(DATA EXTRACTS Opens)

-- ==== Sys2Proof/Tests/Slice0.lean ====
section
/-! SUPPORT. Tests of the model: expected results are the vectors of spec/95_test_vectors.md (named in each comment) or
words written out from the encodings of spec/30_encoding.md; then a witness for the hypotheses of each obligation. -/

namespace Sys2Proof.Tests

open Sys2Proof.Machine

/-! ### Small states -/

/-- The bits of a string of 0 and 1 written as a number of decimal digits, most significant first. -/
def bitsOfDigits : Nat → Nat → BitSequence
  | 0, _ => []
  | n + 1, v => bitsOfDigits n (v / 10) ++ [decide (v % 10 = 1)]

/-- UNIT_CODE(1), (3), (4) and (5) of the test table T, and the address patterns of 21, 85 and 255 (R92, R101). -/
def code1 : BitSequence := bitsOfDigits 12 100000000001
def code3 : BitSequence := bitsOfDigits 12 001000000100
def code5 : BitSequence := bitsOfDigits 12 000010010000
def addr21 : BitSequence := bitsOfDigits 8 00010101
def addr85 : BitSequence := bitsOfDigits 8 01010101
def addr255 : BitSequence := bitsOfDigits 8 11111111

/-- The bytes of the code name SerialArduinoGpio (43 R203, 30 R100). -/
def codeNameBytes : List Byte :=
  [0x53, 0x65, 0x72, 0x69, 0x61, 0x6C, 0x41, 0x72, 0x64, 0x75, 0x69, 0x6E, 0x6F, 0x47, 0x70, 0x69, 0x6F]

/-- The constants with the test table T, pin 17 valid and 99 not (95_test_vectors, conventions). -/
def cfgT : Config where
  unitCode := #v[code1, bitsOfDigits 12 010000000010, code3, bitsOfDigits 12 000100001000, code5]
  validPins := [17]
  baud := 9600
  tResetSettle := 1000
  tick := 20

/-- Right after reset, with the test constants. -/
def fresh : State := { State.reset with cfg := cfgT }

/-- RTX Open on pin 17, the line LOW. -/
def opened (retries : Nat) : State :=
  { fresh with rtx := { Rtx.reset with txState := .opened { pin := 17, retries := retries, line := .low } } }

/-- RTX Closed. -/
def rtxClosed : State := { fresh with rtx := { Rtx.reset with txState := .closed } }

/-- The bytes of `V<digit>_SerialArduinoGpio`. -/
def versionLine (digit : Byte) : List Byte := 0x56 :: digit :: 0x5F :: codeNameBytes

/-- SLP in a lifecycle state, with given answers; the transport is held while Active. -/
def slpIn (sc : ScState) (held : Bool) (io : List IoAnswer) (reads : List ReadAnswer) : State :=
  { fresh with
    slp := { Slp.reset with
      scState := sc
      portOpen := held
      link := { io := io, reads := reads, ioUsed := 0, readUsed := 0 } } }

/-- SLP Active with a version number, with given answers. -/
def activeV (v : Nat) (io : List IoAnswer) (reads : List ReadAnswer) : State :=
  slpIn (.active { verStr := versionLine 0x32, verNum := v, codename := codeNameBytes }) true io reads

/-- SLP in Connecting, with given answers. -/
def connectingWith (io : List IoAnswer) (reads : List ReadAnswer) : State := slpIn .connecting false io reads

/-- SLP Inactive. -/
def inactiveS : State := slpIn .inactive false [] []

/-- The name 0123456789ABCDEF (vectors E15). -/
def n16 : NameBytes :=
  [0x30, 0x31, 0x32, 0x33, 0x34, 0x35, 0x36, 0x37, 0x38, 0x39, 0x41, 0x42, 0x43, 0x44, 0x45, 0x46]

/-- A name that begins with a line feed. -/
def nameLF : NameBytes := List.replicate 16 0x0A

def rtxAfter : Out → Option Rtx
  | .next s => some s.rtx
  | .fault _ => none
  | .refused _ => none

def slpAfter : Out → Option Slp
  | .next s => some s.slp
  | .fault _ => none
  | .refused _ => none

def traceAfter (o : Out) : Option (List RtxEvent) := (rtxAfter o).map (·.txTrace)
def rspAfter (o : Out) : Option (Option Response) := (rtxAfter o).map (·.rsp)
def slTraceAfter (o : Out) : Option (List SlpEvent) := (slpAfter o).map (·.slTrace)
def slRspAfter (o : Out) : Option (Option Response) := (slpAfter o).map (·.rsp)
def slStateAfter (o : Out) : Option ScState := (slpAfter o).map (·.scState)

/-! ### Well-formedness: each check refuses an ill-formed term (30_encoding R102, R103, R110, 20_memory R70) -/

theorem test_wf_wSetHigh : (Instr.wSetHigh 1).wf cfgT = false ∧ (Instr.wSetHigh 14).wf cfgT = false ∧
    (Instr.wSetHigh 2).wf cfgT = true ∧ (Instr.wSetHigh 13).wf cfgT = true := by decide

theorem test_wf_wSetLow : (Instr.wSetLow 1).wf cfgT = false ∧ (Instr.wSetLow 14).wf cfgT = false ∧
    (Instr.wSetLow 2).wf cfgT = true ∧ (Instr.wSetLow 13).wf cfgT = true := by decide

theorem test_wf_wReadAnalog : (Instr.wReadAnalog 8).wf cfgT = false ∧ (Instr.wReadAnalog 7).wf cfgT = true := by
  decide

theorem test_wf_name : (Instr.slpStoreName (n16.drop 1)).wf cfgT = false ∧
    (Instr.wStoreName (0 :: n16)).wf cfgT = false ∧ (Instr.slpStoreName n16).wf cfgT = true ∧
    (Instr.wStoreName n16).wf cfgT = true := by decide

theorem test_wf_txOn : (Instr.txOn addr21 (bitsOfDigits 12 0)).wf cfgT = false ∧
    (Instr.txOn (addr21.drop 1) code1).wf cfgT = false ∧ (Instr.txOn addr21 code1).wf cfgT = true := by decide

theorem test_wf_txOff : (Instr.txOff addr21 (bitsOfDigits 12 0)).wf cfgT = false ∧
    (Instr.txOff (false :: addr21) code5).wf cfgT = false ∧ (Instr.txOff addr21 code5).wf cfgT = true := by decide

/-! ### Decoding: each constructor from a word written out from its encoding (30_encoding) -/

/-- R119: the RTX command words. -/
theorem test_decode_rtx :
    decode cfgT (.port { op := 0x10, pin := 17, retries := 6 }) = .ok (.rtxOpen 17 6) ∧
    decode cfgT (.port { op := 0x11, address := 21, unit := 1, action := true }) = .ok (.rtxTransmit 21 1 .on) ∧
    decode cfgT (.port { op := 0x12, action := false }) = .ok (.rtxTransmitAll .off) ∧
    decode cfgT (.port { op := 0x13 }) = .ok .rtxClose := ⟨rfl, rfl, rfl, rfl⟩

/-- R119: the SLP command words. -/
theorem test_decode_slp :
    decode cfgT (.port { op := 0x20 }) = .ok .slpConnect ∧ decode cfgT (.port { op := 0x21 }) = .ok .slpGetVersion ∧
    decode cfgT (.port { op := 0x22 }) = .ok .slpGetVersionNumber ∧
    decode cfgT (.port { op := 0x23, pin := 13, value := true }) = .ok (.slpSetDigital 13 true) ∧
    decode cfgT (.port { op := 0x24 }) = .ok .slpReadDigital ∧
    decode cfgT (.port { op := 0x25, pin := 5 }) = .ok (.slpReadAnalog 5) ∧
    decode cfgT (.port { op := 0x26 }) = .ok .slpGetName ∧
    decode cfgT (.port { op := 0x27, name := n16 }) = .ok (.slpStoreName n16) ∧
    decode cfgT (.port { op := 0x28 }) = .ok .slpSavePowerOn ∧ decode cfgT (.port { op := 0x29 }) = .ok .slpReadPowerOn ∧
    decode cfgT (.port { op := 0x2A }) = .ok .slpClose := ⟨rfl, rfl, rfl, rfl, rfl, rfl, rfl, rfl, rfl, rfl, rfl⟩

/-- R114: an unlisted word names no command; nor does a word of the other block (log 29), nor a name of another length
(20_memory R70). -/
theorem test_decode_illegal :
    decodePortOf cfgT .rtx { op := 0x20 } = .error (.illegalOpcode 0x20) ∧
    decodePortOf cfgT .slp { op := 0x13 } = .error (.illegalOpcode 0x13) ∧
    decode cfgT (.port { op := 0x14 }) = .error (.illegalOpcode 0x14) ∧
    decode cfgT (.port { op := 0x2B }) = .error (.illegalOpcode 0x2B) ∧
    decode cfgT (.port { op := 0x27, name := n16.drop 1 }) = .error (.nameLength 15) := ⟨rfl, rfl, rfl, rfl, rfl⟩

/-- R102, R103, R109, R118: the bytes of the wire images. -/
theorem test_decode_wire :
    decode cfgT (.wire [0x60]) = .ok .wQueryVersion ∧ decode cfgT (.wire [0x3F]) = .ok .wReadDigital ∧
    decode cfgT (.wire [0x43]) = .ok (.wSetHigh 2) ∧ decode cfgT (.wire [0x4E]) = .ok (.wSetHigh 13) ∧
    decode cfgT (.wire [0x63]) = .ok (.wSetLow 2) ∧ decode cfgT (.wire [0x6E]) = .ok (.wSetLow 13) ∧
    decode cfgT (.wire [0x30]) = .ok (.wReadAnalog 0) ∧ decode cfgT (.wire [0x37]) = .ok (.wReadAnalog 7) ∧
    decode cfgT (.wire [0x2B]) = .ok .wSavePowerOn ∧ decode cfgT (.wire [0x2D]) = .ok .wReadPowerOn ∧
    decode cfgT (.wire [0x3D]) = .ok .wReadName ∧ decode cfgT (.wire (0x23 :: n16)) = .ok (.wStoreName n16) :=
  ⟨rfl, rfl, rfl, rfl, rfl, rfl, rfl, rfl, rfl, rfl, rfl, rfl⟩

(DATA EXTRACTS Closes)
(DATA EXTRACTS Opens)

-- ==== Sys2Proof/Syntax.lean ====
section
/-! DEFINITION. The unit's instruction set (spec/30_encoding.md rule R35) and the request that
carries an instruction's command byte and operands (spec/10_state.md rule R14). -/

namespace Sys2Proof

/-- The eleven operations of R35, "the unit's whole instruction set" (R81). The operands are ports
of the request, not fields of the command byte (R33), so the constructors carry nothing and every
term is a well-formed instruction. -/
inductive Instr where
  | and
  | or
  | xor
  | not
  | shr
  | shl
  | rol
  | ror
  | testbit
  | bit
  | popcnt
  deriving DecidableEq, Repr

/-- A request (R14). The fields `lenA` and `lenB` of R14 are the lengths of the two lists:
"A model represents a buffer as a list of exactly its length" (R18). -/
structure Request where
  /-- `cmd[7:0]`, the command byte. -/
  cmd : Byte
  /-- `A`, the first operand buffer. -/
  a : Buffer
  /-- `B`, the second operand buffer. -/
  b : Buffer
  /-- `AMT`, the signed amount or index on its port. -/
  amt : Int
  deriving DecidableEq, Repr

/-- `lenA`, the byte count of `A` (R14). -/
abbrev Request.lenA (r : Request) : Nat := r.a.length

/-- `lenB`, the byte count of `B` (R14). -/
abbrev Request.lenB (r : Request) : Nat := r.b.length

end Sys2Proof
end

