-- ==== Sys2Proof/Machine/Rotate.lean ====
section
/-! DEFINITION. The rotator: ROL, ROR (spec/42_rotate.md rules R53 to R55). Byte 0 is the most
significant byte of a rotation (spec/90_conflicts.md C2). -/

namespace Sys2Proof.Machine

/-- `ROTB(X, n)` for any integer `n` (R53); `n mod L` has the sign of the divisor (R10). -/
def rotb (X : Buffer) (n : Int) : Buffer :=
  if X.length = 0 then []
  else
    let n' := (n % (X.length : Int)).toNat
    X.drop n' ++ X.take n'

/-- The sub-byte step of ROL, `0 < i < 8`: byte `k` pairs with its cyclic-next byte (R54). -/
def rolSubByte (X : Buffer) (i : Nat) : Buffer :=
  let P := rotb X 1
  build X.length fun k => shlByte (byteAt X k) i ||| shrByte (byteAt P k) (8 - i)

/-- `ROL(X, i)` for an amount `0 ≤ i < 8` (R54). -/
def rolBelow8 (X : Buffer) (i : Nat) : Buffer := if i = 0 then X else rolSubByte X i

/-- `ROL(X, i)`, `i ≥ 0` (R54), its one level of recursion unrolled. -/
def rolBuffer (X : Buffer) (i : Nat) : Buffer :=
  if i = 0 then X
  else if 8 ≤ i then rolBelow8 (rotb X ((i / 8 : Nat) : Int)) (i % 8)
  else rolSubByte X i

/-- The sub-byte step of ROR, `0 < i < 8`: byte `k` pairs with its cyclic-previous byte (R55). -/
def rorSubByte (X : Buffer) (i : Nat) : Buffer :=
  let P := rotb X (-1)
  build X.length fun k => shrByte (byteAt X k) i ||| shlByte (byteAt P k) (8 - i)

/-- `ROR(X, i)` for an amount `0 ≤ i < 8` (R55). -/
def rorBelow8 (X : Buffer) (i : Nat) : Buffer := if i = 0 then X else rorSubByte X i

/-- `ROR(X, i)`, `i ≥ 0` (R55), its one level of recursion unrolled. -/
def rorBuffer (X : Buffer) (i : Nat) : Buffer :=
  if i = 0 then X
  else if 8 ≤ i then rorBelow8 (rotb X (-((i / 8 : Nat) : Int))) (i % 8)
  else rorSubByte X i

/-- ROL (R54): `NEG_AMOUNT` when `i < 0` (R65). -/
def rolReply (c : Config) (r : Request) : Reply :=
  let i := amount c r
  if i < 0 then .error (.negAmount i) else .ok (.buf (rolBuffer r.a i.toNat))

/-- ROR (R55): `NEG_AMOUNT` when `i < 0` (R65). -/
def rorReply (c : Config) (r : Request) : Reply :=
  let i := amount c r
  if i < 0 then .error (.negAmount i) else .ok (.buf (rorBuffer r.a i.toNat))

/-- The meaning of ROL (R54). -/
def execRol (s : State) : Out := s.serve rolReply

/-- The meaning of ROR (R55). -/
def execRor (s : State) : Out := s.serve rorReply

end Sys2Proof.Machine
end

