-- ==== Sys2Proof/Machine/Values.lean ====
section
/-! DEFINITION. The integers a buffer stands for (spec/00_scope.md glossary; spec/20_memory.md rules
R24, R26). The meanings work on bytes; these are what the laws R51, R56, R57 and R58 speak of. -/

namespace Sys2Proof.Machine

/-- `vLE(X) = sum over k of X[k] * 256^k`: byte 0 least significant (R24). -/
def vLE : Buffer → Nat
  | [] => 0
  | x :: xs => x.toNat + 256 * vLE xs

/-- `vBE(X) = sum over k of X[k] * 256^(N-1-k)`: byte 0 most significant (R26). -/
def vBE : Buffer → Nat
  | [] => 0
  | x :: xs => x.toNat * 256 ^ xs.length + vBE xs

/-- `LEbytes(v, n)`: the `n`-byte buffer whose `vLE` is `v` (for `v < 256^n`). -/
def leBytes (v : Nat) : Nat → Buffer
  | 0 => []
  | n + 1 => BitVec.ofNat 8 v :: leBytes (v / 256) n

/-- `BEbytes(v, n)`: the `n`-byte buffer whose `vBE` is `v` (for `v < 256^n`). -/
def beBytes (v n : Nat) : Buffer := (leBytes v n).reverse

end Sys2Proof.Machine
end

(DATA EXTRACTS Closes)

# [WHAT THIS TASK INVOLVES]
Your answer should consist of every line from the entries that holds "over".

# [RESPONSE FOR THIS EXERCISE]
/-- `vLE(X) = sum over k of X[k] * 256^k`: byte 0 least significant (R24). -/
/-- `vBE(X) = sum over k of X[k] * 256^(N-1-k)`: byte 0 most significant (R26). -/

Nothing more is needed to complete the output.